• [Task to carry out] Would you please return the lines of the entries below starting at the line that has "streams := (s.modGroup" and ending at the line that has "l.foldl f (s.withCtl", both included, exactly as they are?

### Records supplied

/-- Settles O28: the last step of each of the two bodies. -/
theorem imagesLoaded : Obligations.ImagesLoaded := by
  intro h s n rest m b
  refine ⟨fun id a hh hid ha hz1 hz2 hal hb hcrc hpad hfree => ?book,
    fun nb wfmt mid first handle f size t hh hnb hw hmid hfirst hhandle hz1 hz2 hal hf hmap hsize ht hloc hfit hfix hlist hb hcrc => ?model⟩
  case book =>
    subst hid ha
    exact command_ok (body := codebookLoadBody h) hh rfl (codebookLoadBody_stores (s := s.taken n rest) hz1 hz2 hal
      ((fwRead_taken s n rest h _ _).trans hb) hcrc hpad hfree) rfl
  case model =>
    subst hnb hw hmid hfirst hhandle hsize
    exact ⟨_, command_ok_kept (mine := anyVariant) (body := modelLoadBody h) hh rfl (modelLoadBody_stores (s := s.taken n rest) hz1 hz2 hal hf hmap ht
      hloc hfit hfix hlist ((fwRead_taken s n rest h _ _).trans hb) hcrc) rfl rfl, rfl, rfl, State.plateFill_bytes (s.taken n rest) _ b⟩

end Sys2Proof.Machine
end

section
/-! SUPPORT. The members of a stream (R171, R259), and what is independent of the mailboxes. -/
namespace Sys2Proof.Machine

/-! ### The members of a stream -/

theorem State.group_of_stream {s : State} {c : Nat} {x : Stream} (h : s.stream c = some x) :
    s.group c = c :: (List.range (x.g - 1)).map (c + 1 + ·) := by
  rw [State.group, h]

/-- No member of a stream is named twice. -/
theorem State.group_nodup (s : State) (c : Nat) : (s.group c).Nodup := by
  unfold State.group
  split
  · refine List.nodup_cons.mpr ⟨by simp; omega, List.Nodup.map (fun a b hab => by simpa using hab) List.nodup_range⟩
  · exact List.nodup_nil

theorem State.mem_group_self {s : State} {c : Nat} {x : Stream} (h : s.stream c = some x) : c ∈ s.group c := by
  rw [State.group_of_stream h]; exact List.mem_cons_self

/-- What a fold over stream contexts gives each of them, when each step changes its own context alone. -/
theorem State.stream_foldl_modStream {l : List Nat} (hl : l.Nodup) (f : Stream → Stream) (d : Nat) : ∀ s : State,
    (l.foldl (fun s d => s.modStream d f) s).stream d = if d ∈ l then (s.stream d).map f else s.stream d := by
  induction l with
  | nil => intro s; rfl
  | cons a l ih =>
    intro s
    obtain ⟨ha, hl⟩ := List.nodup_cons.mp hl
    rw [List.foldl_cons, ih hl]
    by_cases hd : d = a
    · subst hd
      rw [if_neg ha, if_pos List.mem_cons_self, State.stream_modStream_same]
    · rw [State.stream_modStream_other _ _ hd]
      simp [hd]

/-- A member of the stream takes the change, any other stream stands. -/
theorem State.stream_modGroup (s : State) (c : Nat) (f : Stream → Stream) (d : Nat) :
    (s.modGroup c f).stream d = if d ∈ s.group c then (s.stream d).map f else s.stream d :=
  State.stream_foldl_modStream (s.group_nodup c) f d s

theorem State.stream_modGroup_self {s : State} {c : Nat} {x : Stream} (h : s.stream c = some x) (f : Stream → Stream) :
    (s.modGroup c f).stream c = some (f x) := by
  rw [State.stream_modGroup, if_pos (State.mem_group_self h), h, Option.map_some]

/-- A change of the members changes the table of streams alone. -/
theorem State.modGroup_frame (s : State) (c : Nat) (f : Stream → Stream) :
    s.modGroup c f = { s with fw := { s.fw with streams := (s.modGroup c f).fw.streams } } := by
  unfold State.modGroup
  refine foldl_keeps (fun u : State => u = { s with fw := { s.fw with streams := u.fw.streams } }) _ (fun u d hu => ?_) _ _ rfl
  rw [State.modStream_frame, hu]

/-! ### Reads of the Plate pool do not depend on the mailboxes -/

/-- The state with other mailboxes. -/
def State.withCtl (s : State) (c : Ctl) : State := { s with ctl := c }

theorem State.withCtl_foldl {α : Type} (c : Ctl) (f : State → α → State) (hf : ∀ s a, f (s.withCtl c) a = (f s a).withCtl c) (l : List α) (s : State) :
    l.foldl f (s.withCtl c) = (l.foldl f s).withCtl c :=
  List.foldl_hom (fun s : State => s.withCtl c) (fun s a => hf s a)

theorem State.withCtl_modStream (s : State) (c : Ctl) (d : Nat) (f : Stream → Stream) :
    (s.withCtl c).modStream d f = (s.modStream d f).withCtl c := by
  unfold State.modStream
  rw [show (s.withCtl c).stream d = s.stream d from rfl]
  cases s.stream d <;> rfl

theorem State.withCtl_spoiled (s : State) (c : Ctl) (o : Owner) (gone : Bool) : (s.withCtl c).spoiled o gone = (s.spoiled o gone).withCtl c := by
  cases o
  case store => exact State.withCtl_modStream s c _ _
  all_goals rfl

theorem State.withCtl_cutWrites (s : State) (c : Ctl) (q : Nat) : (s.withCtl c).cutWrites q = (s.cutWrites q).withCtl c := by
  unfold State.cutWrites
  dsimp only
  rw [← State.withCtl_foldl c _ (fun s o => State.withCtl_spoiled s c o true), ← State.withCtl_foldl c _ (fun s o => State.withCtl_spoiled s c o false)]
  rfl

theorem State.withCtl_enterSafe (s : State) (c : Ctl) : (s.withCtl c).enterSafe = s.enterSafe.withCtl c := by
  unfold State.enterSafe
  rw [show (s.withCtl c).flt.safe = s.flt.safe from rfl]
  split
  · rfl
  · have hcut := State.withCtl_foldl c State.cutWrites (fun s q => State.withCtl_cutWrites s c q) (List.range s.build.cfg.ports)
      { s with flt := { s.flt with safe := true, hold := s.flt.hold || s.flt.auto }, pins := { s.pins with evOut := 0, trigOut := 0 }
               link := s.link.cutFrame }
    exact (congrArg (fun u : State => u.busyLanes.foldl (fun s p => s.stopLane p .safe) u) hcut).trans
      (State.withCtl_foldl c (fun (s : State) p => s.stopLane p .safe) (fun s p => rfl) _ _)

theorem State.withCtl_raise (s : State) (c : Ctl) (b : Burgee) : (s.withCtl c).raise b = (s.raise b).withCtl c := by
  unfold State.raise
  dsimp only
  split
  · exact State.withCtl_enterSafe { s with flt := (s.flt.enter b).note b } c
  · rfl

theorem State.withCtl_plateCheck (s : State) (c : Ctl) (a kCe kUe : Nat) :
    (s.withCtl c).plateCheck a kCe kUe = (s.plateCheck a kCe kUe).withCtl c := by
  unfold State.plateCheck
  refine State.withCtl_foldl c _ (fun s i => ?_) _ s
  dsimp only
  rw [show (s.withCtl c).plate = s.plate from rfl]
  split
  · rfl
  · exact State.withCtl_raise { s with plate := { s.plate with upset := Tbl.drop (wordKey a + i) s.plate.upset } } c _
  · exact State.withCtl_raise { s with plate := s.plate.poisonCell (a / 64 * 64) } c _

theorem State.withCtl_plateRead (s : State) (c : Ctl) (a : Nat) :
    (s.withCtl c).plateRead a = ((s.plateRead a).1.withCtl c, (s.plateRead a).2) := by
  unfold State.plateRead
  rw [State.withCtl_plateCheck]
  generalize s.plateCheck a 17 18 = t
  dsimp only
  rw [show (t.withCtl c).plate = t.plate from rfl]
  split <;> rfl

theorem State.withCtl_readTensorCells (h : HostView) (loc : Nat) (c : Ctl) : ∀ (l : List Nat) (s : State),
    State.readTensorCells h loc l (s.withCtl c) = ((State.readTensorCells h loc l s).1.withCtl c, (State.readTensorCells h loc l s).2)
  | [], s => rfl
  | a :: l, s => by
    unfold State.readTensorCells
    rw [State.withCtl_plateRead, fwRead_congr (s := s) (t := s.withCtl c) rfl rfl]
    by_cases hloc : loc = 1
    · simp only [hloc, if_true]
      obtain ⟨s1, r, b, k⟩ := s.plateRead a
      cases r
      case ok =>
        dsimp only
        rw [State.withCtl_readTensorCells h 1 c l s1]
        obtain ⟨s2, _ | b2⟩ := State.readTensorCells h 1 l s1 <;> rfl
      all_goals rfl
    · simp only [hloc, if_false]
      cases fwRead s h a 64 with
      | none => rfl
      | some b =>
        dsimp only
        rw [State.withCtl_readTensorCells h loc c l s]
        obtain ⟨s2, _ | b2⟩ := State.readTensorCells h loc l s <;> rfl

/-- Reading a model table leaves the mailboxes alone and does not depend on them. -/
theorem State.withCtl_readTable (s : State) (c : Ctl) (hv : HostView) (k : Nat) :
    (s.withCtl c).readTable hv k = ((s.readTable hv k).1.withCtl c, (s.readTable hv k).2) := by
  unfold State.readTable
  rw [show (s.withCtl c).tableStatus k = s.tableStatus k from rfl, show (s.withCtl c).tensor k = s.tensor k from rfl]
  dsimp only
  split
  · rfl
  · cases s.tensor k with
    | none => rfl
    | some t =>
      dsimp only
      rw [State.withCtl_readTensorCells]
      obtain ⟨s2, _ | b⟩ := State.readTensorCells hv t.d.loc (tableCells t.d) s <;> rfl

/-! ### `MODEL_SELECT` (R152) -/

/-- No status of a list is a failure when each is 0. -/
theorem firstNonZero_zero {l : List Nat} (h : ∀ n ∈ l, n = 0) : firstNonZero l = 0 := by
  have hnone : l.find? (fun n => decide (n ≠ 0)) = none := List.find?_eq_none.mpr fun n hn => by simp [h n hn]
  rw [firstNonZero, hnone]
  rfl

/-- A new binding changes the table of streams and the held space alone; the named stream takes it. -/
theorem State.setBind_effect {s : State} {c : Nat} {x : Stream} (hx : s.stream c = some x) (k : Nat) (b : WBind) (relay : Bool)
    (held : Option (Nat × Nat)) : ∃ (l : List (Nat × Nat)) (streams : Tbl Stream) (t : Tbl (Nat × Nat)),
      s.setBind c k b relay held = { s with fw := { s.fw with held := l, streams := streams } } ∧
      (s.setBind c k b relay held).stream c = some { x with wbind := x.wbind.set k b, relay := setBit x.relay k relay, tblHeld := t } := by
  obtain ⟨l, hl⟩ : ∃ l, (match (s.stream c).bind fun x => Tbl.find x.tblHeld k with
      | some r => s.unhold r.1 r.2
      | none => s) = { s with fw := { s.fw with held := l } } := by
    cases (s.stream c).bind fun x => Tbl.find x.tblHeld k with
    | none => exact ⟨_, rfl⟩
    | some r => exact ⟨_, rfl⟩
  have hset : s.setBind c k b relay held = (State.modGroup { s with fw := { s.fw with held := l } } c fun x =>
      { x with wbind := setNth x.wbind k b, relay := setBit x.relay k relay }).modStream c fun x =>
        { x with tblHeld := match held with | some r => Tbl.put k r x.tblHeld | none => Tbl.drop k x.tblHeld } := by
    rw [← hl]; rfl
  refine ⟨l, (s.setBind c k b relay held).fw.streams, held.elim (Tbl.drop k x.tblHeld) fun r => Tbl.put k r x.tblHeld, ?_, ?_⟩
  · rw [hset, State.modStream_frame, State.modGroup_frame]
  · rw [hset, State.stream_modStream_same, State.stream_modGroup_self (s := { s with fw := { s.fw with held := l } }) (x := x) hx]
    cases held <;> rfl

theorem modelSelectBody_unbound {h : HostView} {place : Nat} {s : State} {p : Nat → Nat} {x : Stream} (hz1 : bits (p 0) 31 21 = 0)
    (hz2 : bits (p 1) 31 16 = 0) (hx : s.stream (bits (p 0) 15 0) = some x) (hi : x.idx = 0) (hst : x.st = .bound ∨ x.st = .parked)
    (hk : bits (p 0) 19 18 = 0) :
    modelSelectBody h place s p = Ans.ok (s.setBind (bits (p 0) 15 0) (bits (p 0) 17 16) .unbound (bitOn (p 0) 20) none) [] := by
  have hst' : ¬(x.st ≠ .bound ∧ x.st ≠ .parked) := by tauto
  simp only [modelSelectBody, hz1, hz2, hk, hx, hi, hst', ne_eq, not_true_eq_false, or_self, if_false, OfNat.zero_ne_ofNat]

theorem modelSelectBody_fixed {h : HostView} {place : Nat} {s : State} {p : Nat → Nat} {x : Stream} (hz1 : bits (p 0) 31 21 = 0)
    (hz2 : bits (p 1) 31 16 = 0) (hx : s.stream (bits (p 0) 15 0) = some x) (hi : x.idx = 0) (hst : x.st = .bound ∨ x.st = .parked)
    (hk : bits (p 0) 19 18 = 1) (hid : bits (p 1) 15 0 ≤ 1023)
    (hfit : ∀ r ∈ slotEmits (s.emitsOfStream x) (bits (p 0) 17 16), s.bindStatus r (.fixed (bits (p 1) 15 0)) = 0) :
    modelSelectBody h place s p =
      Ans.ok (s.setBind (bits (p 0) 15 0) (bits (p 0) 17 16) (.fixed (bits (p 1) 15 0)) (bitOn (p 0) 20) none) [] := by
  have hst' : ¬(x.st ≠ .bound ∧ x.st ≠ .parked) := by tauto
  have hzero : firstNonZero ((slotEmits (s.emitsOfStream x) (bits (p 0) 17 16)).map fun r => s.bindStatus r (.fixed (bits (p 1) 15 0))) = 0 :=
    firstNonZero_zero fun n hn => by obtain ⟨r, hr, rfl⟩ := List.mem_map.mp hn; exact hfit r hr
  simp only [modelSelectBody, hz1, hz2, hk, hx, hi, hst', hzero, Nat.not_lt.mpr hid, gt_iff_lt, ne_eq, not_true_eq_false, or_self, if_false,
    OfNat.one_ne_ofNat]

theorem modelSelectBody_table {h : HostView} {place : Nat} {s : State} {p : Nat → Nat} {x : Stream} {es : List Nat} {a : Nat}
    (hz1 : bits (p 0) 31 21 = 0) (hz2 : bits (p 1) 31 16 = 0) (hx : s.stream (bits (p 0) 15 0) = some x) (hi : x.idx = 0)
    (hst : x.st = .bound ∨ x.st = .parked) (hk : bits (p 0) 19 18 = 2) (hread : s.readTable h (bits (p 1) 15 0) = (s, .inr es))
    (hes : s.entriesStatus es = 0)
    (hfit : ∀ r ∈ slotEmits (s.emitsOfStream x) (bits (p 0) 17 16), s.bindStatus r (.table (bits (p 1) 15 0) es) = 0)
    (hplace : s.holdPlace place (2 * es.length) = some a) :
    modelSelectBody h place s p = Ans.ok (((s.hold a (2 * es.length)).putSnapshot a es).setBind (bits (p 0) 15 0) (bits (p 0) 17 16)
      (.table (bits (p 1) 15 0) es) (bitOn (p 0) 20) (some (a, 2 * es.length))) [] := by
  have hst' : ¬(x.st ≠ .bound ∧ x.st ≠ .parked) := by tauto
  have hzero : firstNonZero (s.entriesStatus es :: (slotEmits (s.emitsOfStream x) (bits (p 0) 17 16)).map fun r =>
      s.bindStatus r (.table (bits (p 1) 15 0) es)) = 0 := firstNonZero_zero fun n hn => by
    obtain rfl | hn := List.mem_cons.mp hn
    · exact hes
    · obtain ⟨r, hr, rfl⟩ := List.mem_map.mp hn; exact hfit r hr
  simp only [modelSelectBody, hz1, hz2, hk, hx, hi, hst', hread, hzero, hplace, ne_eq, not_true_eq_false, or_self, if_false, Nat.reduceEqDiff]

######

• [Solution to this exercise]
    s.modGroup c f = { s with fw := { s.fw with streams := (s.modGroup c f).fw.streams } } := by
  unfold State.modGroup
  refine foldl_keeps (fun u : State => u = { s with fw := { s.fw with streams := u.fw.streams } }) _ (fun u d hu => ?_) _ _ rfl
  rw [State.modStream_frame, hu]

/-! ### Reads of the Plate pool do not depend on the mailboxes -/

/-- The state with other mailboxes. -/
def State.withCtl (s : State) (c : Ctl) : State := { s with ctl := c }

theorem State.withCtl_foldl {α : Type} (c : Ctl) (f : State → α → State) (hf : ∀ s a, f (s.withCtl c) a = (f s a).withCtl c) (l : List α) (s : State) :
    l.foldl f (s.withCtl c) = (l.foldl f s).withCtl c :=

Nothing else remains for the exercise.